Sour Grapes

Story by Tahbzur on SoFurry

, , , ,

#2 of Sallegar


He never took the opportunity to actually look up before. It really was a hole in the wall. The double espresso was placed carefully next to the wrist of his suit coat, louder than the arigato and doumo exchanged under breath. Jesse normally hung his shoulder-length hair around his face like an iron curtain of ignorance, oblivious to the time, place, and situation he begrudgingly placed himself in those few months ago. Today was different, though. Very new.

A solid hand clapped Jesse on the back, the hand's owner pulling up a seat next to him at the bar. "You're back!"

Jesse met the ex-pat and his particular scent with a nod, "Yup, here just about every morning." The ex-pat produced a perfect smile, the kind produced from a cross-section of wealth Jesse was familiar with perhaps only on a professional level.

"That so. Say, don't mind me sayin', but it looks like you took my advice, eh?"

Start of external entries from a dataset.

theorem exec_touch_steepBoundary {domain count tb flag s} : TouchOut 24519928653854221733733552434404946937899825954937634815 s (exec (.steepBoundary domain count tb flag) s) :=
  fun u hu => Touch.mono (execSteepBoundary_touch u (show execSteepBoundary domain count tb flag s = .next u from hu)) rfl

theorem exec_touch_steepCountSet {c domain count s} : TouchOut 24519928653854221733733552434404946937899825954937634815 s (exec (.steepCountSet c domain count) s) :=
  fun u hu => Touch.mono (execSteepCountSet_touch u (show execSteepCountSet c domain count s = .next u from hu)) rfl

theorem exec_touch_tcmpCtlWrite {a die idx v s} : TouchOut 24519928653854221733733552434404946937899825954937634815 s (exec (.tcmpCtlWrite a die idx v) s) :=
  fun u hu => Touch.mono (execTcmpCtlWrite_touch u (show execTcmpCtlWrite a die idx v s = .next u from hu)) rfl

theorem exec_touch_comparatorFire {die idx s} : TouchOut 24519928653854221733733552434404946937899825954937634815 s (exec (.comparatorFire die idx) s) :=
  fun u hu => Touch.mono (execComparatorFire_touch u (show execComparatorFire die idx s = .next u from hu)) rfl

theorem exec_touch_comparatorAlloc {c die count s} : TouchOut 24519928653854221733733552434404946937899825954937634815 s (exec (.comparatorAlloc c die count) s) :=
  fun u hu => Touch.mono (execComparatorAlloc_touch u (show execComparatorAlloc c die count s = .next u from hu)) rfl

theorem exec_touch_comparatorFree {c die idx s} : TouchOut 24519928653854221733733552434404946937899825954937634815 s (exec (.comparatorFree c die idx) s) :=
  fun u hu => Touch.mono (execComparatorFree_touch u (show execComparatorFree c die idx s = .next u from hu)) rfl

theorem exec_touch_recoveryStopTime {domain s} : TouchOut 24519928653854221733733552434404946937899825954937634815 s (exec (.recoveryStopTime domain) s) :=
  fun u hu => Touch.mono (execRecoveryStopTime_touch u (show execRecoveryStopTime domain s = .next u from hu)) rfl

theorem exec_touch_recoveryStopKernelAbort {domain s} : TouchOut 24519928653854221733733552434404946937899825954937634815 s (exec (.recoveryStopKernelAbort domain) s) :=
  fun u hu => Touch.mono (execRecoveryStopKernelAbort_touch u (show execRecoveryStopKernelAbort domain s = .next u from hu)) rfl

theorem exec_touch_debugFreezeStart {a s} : TouchOut 24519928653854221733733552434404946937899825954937634815 s (exec (.debugFreezeStart a) s) :=
  fun u hu => Touch.mono (execDebugFreezeStart_touch u (show execDebugFreezeStart a s = .next u from hu)) rfl

theorem exec_touch_debugFreezeEnd {a s} : TouchOut 24519928653854221733733552434404946937899825954937634815 s (exec (.debugFreezeEnd a) s) :=
  fun u hu => Touch.mono (execDebugFreezeEnd_touch u (show execDebugFreezeEnd a s = .next u from hu)) rfl

theorem exec_touch_eccScrubRead {addr res s} : TouchOut 24519928653854221733733552434404946937899825954937634815 s (exec (.eccScrubRead addr res) s) :=
  fun u hu => Touch.mono (execEccScrubRead_touch u (show execEccScrubRead addr res s = .next u from hu)) rfl

theorem exec_touch_tnsReachWrite {core n v s} : TouchOut 24519928653854221733733552434404946937899825954937634815 s (exec (.tnsReachWrite core n v) s) :=
  fun u hu => Touch.mono (execTnsReachWrite_touch u (show execTnsReachWrite core n v s = .next u from hu)) rfl

theorem exec_touch_routeHopTimeout {link who channel s} : TouchOut 24519928653854221733733552434404946937899825954937634815 s (exec (.routeHopTimeout link who channel) s) :=
  fun u hu => Touch.mono (execRouteHopTimeout_touch u (show execRouteHopTimeout link who channel s = .next u from hu)) rfl

theorem exec_touch_tnsDmaSubmit {core v s} : TouchOut 24519928653854221733733552434404946937899825954937634815 s (exec (.tnsDmaSubmit core v) s) :=
  fun u hu => Touch.mono (execTnsDmaSubmit_touch u (show execTnsDmaSubmit core v s = .next u from hu)) rfl

theorem exec_touch_dmaCopy {cluster channel s} : TouchOut 24519928653854221733733552434404946937899825954937634815 s (exec (.dmaCopy cluster channel) s) :=
  fun u hu => Touch.mono (execDmaCopy_touch u (show execDmaCopy cluster channel s = .next u from hu)) rfl

theorem exec_touch_dmaFill {cluster channel s} : TouchOut 24519928653854221733733552434404946937899825954937634815 s (exec (.dmaFill cluster channel) s) :=
  fun u hu => Touch.mono (execDmaFill_touch u (show execDmaFill cluster channel s = .next u from hu)) rfl

theorem exec_touch_dmaCopyConvert {cluster channel s} : TouchOut 24519928653854221733733552434404946937899825954937634815 s (exec (.dmaCopyConvert cluster channel) s) :=
  fun u hu => Touch.mono (execDmaCopyConvert_touch u (show execDmaCopyConvert cluster channel s = .next u from hu)) rfl
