-- ==== Sys2Proof/Tests/Slice0.lean ====
section
/-! SUPPORT. Tests of the model: an ill-formed command for each check of WellFormed.lean, worked examples of the spec, and single steps on small states. -/

namespace Sys2Proof.Tests

open Sys2Proof Sys2Proof.Machine

/-! Ill-formed commands, one for each check. -/

theorem test_wf_tidyCore : (Instr.meTileOp 256).wf = false := by decide
theorem test_wf_core : (Instr.addi 272 0 0 0).wf = false := by decide
theorem test_wf_cluster : (Instr.eicComplete 16 0).wf = false := by decide
theorem test_wf_channel : (Instr.dmaCopy 15 8).wf = false := by decide
theorem test_wf_source : (Instr.eicModerationExpiry 0 256).wf = false := by decide
theorem test_wf_die : (Instr.sivTrigNow 3 0).wf = false := by decide
theorem test_wf_comparator : (Instr.comparatorFire 0 64).wf = false := by decide
theorem test_wf_service : (Instr.serviceRestartComplete 14).wf = false := by decide
theorem test_wf_ethPort : (Instr.txScheduleStart 33).wf = false := by decide
theorem test_wf_rootPort : (Instr.perstOutRelease 8).wf = false := by decide
theorem test_wf_engine : (Instr.cipherShadowMismatch 33).wf = false := by decide
theorem test_wf_selfTest : (Instr.islandSelftestComplete (.wideEngineFails 33)).wf = false := by decide
theorem test_wf_siltLine : (Instr.siltLineRepaired 1 393216).wf = false := by decide
theorem test_wf_register : (Instr.registerWrite .pf0 ⟨.tnsReach, 0⟩ false 0).wf = false := by decide
theorem test_wf_accepts : (Instr.addi 271 0 0 0).wf = true := by decide

/-! Worked examples. -/

/-- R123: ADD.S g3, g4 paired with LWP.S g5, (g6)+4. -/
theorem test_pair_word : encPair (shortSR 0 1 3 4) (shortSR 7 0 5 6) = 0x80D0BAB0 := by decide

/-- R123: that pair is legal; with ADD.S g6, g4 or ADD.S g5, g4 in slot 0 it is not. -/
theorem test_pair_legal : illegalPair (shortSR 0 1 3 4) (shortSR 7 0 5 6) = false := by decide
theorem test_pair_raw : illegalPair (shortSR 0 1 6 4) (shortSR 7 0 5 6) = true := by decide
theorem test_pair_waw : illegalPair (shortSR 0 1 5 4) (shortSR 7 0 5 6) = true := by decide

/-- R123: ADDI g20, g21, -3. -/
theorem test_addi_word : encLI 2 20 21 0x7FFD = 0x054AFFFD := by decide

/-! Witnesses: states and operands that meet the hypotheses of the statements. -/

theorem wit_mainPower : State.reset.pwr.state = .on ∨ State.reset.pwr.state = .hardpan := by decide

/-- A device whose core 5 runs, alone in a partition of every cluster, with a control core released. -/
def tWith (f : Core → Core) : State := { State.reset with
  fw := { State.reset.fw with released := true }
  work := { State.reset.work with parts := [(0, { owner := 0, mask := 0xFFFF, silt := [], coreShare := 16, clusterShare := 16, grants := [], rings := [], streamCap := 0 })] }
  cores := [(5, f { pc := 0x400, run := .running })] }

def tCores : State := tWith id

theorem wit_issues : Issues 5 tCores := ⟨by decide, by decide, by decide, by decide, by decide⟩

theorem wit_issues_control : Issues 256 tCores := ⟨by decide, by decide, by decide, by decide, by decide⟩

theorem wit_issues_stack15 : Issues 5 (tWith (fun k => { k with rstack := List.replicate 15 0 })) := ⟨by decide, by decide, by decide, by decide, by decide⟩
theorem wit_issues_stack16 : Issues 5 (tWith (fun k => { k with rstack := List.replicate 16 0 })) := ⟨by decide, by decide, by decide, by decide, by decide⟩
theorem wit_issues_trap : Issues 5 (tWith (fun k => { k with rstack := List.replicate 16 0, ovfTrap := true })) := ⟨by decide, by decide, by decide, by decide, by decide⟩
theorem wit_issues_split : Issues 5 (tWith (fun k => { k with rstack := List.replicate 16 0, split := true, rsp := 3 })) := ⟨by decide, by decide, by decide, by decide, by decide⟩
theorem wit_issues_stack1 : Issues 5 (tWith (fun k => { k with rstack := [7] })) := ⟨by decide, by decide, by decide, by decide, by decide⟩

theorem wit_stack_limits : (List.replicate 15 (0 : Word)).length < 16 ∧ 16 ≤ (List.replicate 16 (0 : Word)).length ∧ (3 : Word).toNat < (0 : Word).toNat + 4 ∧ (0 : Word).toNat ≤ (0 : Word).toNat := by decide

theorem wit_reads : Reads tCores 5 0xFFFFC 4 0x0001005FFFFC := ⟨by decide, by decide, by decide⟩

theorem wit_writes : Writes tCores 5 0xFFFFC 4 0x0001005FFFFC := ⟨by decide, by decide, by decide, by decide⟩

theorem wit_reads_byte : Reads tCores 5 0 1 0x000100500000 := ⟨by decide, by decide, by decide⟩

theorem wit_atom_load : atomAt tCores 5 0 4 false true = .ok (.bytes 0x000100500000) ∧ eccHit tCores 0x000100500000 4 = none ∧ ownMemory tCores 0x000100500000 = true := by decide

theorem wit_atom_store : atomAt tCores 5 0 4 true true = .ok (.bytes 0x000100500000) ∧ eccPartial tCores 0x000100500000 4 = none := by decide

theorem wit_atom_byte : atomAt tCores 5 0 1 true false = .ok (.bytes 0x000100500000) ∧ eccPartial tCores 0x000100500000 1 = none := by decide

theorem wit_issues_reserved : Issues 5 (tWith (fun k => { k with resv := some { granule := 0x000100500000, since := 0 } })) := ⟨by decide, by decide, by decide, by decide, by decide⟩
theorem wit_issues_reserved_apart : Issues 5 (tWith (fun k => { k with resv := some { granule := 0x000100500040, since := 0 } })) := ⟨by decide, by decide, by decide, by decide, by decide⟩

theorem wit_pairs : Pairs .s0 (shortSR 0 1 3 4) (shortSR 0 0 0 0) ∧ Pairs .s1 (shortSR 7 0 5 6) (shortSR 0 1 3 4) := ⟨⟨by decide, by decide, by decide, by decide⟩, ⟨by decide, by decide, by decide, by decide⟩⟩

theorem wit_pairs_branch : Pairs .s1 (shortSI 11 1 5) (shortSR 0 0 2 1) ∧ Pairs .s1 (shortSI 12 1 5) (shortSR 0 0 2 1) ∧ shortReserved (shortSR 0 0 2 1) = false := ⟨⟨by decide, by decide, by decide, by decide⟩, ⟨by decide, by decide, by decide, by decide⟩, by decide⟩

theorem wit_pairs_modulo : Pairs .s0 (shortSR 10 3 1 2) (shortSR 0 0 0 0) ∧ Pairs .s0 (shortSR 10 7 1 2) (shortSR 0 0 0 0) := ⟨⟨by decide, by decide, by decide, by decide⟩, ⟨by decide, by decide, by decide, by decide⟩⟩

theorem wit_illegal_words : shortReserved ⟨13, 0, 0⟩ = true ∧ (3 : BitVec 5) ∈ shortReads (shortSR 0 1 4 3) ∧ (3 : BitVec 5) ∈ shortWrites (shortSR 0 1 3 4) ∧ shortMem (shortSR 5 0 1 2) = true := by decide

theorem wit_issues_modulo : Issues 5 (tWith (fun k => { k with amc := #v[20, 0, 0, 0] })) := ⟨by decide, by decide, by decide, by decide, by decide⟩
theorem wit_issues_bitrev : Issues 5 (tWith (fun k => { k with amc := #v[0x03000000, 0, 0, 0] })) := ⟨by decide, by decide, by decide, by decide, by decide⟩

theorem wit_inside : (16 : Nat) < 20 ∧ 16 + 2 ^ (2 : Nat) ≤ 20 ∧ ¬ (17 + 2 ^ (2 : Nat) ≤ 20) ∧ (28 : Nat) < 2 ^ 3 * 2 ^ 2 ∧ 28 % 2 ^ 2 = 0 := by decide

/-- A device whose control core 256 issues words. -/
def tControl (f : Core → Core) : State := { State.reset with fw := { State.reset.fw with released := true }, cores := [(256, f {})] }

theorem wit_issues_events : Issues 256 (tControl (fun k => { k with wake := true, gpr := k.gpr.set 1 2 })) := ⟨by decide, by decide, by decide, by decide, by decide⟩

theorem wit_events : events (tControl (fun k => { k with wake := true, gpr := k.gpr.set 1 2 })) 256 &&& 2 ≠ 0 ∧ events (tControl id) 256 &&& 2 = 0 := by decide

theorem wit_waiting : ((tControl (fun k => { k with wake := true, run := .waiting 2 3 1 })).core 256).run = .waiting 2 3 1 ∧ events (tControl (fun k => { k with wake := true, run := .waiting 2 3 1 })) 256 &&& 2 ≠ 0 := by decide

theorem wit_issues_in_handler : Issues 5 (tWith (fun k => { k with inx := true })) := ⟨by decide, by decide, by decide, by decide, by decide⟩
theorem wit_issues_latched : Issues 5 (tWith (fun k => { k with wordsHi := some 1 })) := ⟨by decide, by decide, by decide, by decide, by decide⟩

/-- Core 5 with source 3 of cluster 0 pending at priority 7 for it. -/
def tOffered : State := ((tWith (fun k => { k with ie := true })).setReg .eicSrcCfg 0x00750000 3).setEicBit .eicPending 0 3 true

theorem wit_running_kernel : ArrayRuns tCores ∧ coreIssues tCores 5 = true := by decide

theorem wit_offered : irqOffered tOffered 5 = some 3 ∧ (tOffered.core 5).ie = true ∧ (tOffered.core 5).inx = false ∧ (tOffered.core 5).run = .running := by decide +kernel

/-- Core 5 runs its part of kernel 9. -/
def tKernel : State := { tCores with work := { tCores.work with kernels := [(9, { part := 0, cores := [5], restart := false, started := 0, deadline := 0, desc := [] })] } }

theorem wit_kernel : (kernelOf tKernel 5).isSome = true ∧ coreIssues tKernel 5 = true ∧ ArrayRuns tKernel := by decide

/-- A request of opcode `op` in a mailbox frame, with an indirect buffer. -/
def reqOf (op : Nat) : Frame := { opcode := op, seq := 7, length := 0, flags := 1 }

/-- Every service runs, and mailbox `c` holds a request of opcode `op` that has been taken. -/
def asks (c : Caller) (op : Nat) (s : State := State.reset) : State := { s with
  mbx := s.mbx.set c { frame := some (reqOf op), taken := true, busy := true, negotiated := some (0, 0x1FFFF) }
  fw := { s.fw with released := true, services := (List.range 14).map (fun n => (n, { state := .running, core := n })) } }

theorem wit_asks : Serves (.slice 5) 0x3008 (reqOf 0x3008) (asks (.slice 5) 0x3008) := ⟨by decide, by decide, by decide⟩

/-- Domain of PF0 over partition 0, with one DDR region of two grains, at steep 7. -/
def tD : Domain := { owner := 0, partition := 0, clusters := 0xFFFF, lMax := 4, cowGib := 0, pauseMs := 0, t0 := 5, standby := false }

theorem wit_registerWrite : regExists ⟨.pktShapeRate, 560⟩ = true ∧ regPlace ⟨.pktShapeRate, 560⟩ = .bar0 ∧ pfServes State.reset .pf0 = true ∧
    regReserved .pktShapeRate 80001 = true ∧ regReserved .pktShapeRate 80000 = false ∧ RegName.pktShapeRate.info.width = 32 ∧
    regExists ⟨.eicAoTimer, 0⟩ = true ∧ regReserved .eicAoTimer 5 = false ∧ RegName.eicAoTimer.info.width = 64 := by decide

theorem wit_lowWordRead : regExists ⟨.cadSteepCount, 63⟩ = true ∧ RegName.cadSteepCount.info.width = 64 ∧ State.reset.latch.find .pf0 = none ∧ regExists ⟨.dbgCtl, 0⟩ = true ∧ RegName.dbgCtl.info.width = 32 := by decide

/-- TDP_ALLOW at its factory value, 600 W. -/
theorem wit_keepSame : keepInfo 20 = some ⟨.h, 600, 0x3FF, .none⟩ ∧ keepMayWrite .pf0 20 ⟨.h, 600, 0x3FF, .none⟩ = true ∧
    keepLocked State.reset .pf0 ⟨.h, 600, 0x3FF, .none⟩ = false ∧ keepReserved 20 (State.reset.kw 20) 600 = false ∧ Nat.land 0xFC000258 0x3FF = State.reset.kw 20 := by decide

theorem wit_keepWrite : keepInfo 49152 = some ⟨.h, 0, 0xFFFFFFFF, .none⟩ ∧ keepRefusal State.reset .pf0 49152 7 = none ∧ Nat.land 7 0xFFFFFFFF ≠ State.reset.kw 49152 ∧
    keepRefusal State.reset .pf0 1 7 = some St.keepProtected ∧ keepRefusal State.reset .pf0 20 449 = some St.invalidField := by decide

/-- A user word one change before it is worn, and one that is frozen. -/
theorem wit_keepWorn : (({ State.reset with keep := [(49152, { value := 5, kiln := 5, queued := true, changes := 179999999 })] } : State).keepWord 49152).changes + 1 = keepWornAt ∧
    keepRefusal { State.reset with keep := [(49152, { value := 5, kiln := 5, changes := 200000000 })] } .pf0 49152 7 = some St.keepFrozen ∧
    keepRefusal { State.reset with keep := [(49152, { value := 5, kiln := 5, changes := 199999999 })] } .pf0 49152 7 = none := by decide

/-- Fabric time from source `src`, with a master and its path delay. -/
def tTime (src : Nat) (f : FabricTime → FabricTime) : State := { State.reset with
  keep := [(21, { value := src, kiln := src })]
  ft := f { State.reset.ft with now := 5000000400, valid := true, state := .locked, master := some ⟨2, 3, 7, 0⟩, pathDelay := some 80, port := 2 } }

theorem wit_FabricTimeSources_0 : ∃ (a : Agent) (v : Word) (s : State), (MainUp s) ∧ ((a = .firmware ∨ a = .pf0)) ∧ (s.kw kFtCtl < 4) ∧ ((s.keepWord kFtCtl).changes < keepRated) ∧ (s.ftSource ≠ v.toNat % 4) :=
  ⟨.pf0, 2, State.reset, by decide, by decide, by decide, by decide, by decide⟩

theorem wit_FabricTimeSources_1 : ∃ (s : State), (On s) ∧ ((s.ft.master = none ∨ s.ft.pathDelay = none)) :=
  ⟨State.reset, by decide, by decide⟩

theorem wit_FabricTimeSources_2 : ∃ (off : Int) (s : State), (On s) ∧ (s.ft.master ≠ none) ∧ (s.ft.pathDelay ≠ none) ∧ (s.ftSource = 1) ∧ (s.ft.valid = true) ∧ (s.ft.state = .locked) ∧ (off ≠ 0) ∧ ((-1000 ≤ off ∧ off ≤ 1000)) :=
  ⟨(-1000), (tTime 1 id), by decide, by decide, by decide, by decide, by decide, by decide, by decide, by decide⟩

theorem wit_FabricTimeSources_3 : ∃ (off : Int) (s : State), (On s) ∧ (s.ft.master ≠ none) ∧ (s.ft.pathDelay ≠ none) ∧ (s.ftSource = 1) ∧ (s.ft.valid = true) ∧ (s.ft.state = .locked) ∧ ((off < -1000 ∨ 1000 < off)) :=
  ⟨1001, (tTime 1 id), by decide, by decide, by decide, by decide, by decide, by decide, by decide⟩

theorem wit_FabricTimeSources_4 : ∃ (off : Int) (s : State), (On s) ∧ (s.ft.master ≠ none) ∧ (s.ft.pathDelay ≠ none) ∧ (s.ftSource = 1) ∧ (s.ft.valid = true) ∧ (s.ft.state = .holdover) ∧ ((-10000 ≤ off ∧ off ≤ -25 ∨ 25 ≤ off)) :=
  ⟨25, (tTime 1 (fun f => { f with state := .holdover })), by decide, by decide, by decide, by decide, by decide, by decide, by decide⟩

theorem wit_FabricTimeSources_5 : ∃ (s : State), (On s) ∧ (s.ft.master ≠ none) ∧ (s.ft.pathDelay ≠ none) ∧ (s.ftSource = 2) ∧ (s.ft.valid = true) :=
  ⟨(tTime 2 id), by decide, by decide, by decide, by decide, by decide⟩

theorem wit_FabricTimeSources_6 : ∃ (s : State), (On s) ∧ (s.ft.master ≠ none) ∧ (s.ft.pathDelay ≠ none) ∧ ((s.ftSource = 0 ∨ s.ftSource = 3)) :=
  ⟨(tTime 3 id), by decide, by decide, by decide, by decide⟩

theorem wit_FabricTimeSources_7 : ∃ (s : State), (On s) ∧ (s.ft.state = .locked) :=
  ⟨(tTime 1 id), by decide, by decide⟩

theorem wit_FabricTimeSources_8 : ∃ (s : State), (On s) ∧ (s.ft.state ≠ .locked) :=
  ⟨State.reset, by decide, by decide⟩

theorem wit_FabricTimeSources_9 : ∃ (m : PtpAnnounce) (s : State), (On s) ∧ (m.port ≤ 8) ∧ ((s.ftSource = 1 ∨ s.ftSource = 2)) ∧ (s.ft.master = none) :=
  ⟨⟨8, 1, 1, 0⟩, (tTime 1 (fun f => { f with master := none })), by decide, by decide, by decide, by decide⟩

Jesse frowned, "I'm sorry, I don't understand." Another clap on the back, another wave of gin-infused oxygen.

"About the ladies! I could tell you needed a good lay, looks like you got one, and I'm glad to have been a part of it." The ex-pat turns to the barkeep, "I'll have what he's having, Master, but make mine with Grand Marnier. Hair of the dog, am I right?"

Jesse grinned quietly. "You have no idea," sipping his espresso.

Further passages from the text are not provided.